Stored data entries:
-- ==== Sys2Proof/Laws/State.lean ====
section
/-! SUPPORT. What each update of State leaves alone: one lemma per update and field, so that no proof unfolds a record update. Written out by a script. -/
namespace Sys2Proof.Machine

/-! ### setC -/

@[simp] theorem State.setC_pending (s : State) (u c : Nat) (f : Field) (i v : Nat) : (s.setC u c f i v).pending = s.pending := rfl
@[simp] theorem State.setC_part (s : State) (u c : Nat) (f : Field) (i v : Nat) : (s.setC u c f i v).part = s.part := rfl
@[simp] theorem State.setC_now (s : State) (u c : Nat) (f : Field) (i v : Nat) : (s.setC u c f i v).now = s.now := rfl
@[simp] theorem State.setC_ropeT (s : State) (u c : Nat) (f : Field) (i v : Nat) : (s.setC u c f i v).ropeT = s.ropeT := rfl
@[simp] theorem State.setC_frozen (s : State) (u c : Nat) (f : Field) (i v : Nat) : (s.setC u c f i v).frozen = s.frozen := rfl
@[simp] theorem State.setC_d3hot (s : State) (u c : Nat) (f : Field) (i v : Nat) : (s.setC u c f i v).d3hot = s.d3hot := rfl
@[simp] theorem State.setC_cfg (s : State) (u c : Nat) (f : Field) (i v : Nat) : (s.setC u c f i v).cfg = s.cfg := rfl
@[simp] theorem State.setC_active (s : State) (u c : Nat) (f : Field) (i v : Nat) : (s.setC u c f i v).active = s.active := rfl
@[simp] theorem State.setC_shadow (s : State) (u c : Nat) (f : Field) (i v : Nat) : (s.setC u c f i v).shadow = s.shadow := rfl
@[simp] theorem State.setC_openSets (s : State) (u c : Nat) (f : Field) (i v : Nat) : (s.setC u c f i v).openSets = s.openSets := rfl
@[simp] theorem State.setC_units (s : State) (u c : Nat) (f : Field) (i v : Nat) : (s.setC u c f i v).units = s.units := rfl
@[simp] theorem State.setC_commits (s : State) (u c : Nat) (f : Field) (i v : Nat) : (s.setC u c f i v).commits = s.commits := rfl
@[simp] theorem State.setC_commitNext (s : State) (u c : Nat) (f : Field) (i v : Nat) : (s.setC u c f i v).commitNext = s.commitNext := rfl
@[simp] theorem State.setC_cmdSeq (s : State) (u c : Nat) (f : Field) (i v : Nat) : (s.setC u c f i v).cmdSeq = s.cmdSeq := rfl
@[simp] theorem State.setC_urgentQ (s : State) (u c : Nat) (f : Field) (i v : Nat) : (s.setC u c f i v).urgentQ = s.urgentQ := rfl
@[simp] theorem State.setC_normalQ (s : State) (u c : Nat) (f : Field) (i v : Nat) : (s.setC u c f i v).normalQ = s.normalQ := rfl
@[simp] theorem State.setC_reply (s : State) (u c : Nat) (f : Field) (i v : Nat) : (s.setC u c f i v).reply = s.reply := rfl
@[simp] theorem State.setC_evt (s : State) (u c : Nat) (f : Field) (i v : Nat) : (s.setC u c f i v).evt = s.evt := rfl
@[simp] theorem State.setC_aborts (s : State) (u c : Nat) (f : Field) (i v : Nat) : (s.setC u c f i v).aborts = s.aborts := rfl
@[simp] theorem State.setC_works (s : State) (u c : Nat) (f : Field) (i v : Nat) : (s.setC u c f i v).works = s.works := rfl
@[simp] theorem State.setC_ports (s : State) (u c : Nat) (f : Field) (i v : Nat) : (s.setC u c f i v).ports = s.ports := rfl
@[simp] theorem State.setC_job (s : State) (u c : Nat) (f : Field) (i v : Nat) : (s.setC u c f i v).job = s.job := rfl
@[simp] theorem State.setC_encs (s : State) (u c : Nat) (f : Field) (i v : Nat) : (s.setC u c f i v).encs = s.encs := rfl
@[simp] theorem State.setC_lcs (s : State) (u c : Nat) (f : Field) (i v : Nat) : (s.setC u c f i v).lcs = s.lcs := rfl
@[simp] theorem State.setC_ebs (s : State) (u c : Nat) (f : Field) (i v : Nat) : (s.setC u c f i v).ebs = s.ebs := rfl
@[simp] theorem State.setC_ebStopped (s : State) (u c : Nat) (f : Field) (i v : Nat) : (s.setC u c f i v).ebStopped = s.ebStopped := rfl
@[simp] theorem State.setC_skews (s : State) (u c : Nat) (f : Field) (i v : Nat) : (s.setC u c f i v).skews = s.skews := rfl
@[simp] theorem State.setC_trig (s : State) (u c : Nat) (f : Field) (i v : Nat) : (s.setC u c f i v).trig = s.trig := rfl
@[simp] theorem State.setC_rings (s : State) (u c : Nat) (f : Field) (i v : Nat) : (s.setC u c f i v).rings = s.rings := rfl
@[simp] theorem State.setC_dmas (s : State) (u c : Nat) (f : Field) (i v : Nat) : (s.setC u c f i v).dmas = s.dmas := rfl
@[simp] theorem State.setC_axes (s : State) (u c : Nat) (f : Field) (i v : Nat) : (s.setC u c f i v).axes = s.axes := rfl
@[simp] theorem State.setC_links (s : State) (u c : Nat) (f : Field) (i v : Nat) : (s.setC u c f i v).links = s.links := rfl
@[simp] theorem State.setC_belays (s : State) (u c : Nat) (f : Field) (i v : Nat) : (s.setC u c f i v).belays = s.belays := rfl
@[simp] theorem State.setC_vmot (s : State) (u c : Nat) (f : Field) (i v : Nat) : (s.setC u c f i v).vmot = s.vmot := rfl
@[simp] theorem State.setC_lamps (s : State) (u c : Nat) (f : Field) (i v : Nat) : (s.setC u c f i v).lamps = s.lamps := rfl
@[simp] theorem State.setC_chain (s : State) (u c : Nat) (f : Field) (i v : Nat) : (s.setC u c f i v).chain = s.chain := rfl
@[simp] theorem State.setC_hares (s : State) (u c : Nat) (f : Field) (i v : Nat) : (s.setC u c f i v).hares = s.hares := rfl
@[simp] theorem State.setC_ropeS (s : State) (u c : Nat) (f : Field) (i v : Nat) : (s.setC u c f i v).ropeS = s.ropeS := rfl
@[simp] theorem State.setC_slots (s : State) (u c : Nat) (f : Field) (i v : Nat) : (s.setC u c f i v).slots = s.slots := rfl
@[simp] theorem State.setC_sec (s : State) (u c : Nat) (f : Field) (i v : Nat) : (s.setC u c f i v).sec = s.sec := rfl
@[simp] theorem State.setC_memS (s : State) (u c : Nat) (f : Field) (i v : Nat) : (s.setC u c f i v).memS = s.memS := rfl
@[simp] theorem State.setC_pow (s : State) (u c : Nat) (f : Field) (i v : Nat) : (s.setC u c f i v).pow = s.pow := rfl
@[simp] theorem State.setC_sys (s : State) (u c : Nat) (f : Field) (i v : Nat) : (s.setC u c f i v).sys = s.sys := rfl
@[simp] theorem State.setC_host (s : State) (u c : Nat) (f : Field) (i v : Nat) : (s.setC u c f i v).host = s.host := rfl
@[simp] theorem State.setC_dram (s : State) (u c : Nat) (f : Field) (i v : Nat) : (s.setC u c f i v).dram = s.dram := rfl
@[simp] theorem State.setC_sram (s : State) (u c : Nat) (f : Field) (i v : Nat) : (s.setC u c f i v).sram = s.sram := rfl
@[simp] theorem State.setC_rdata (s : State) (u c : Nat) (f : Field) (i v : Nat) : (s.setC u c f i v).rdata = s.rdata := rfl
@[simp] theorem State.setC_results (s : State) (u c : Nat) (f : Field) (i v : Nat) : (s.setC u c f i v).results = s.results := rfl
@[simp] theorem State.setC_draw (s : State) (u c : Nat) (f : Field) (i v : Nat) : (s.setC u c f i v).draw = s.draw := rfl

(What you should do) The lines of the data, from the first through the one containing "s.part := rfl", are to be transcribed exactly.

(Solved problem)
-- ==== Sys2Proof/Laws/State.lean ====
section
/-! SUPPORT. What each update of State leaves alone: one lemma per update and field, so that no proof unfolds a record update. Written out by a script. -/
namespace Sys2Proof.Machine

/-! ### setC -/

@[simp] theorem State.setC_pending (s : State) (u c : Nat) (f : Field) (i v : Nat) : (s.setC u c f i v).pending = s.pending := rfl
@[simp] theorem State.setC_part (s : State) (u c : Nat) (f : Field) (i v : Nat) : (s.setC u c f i v).part = s.part := rfl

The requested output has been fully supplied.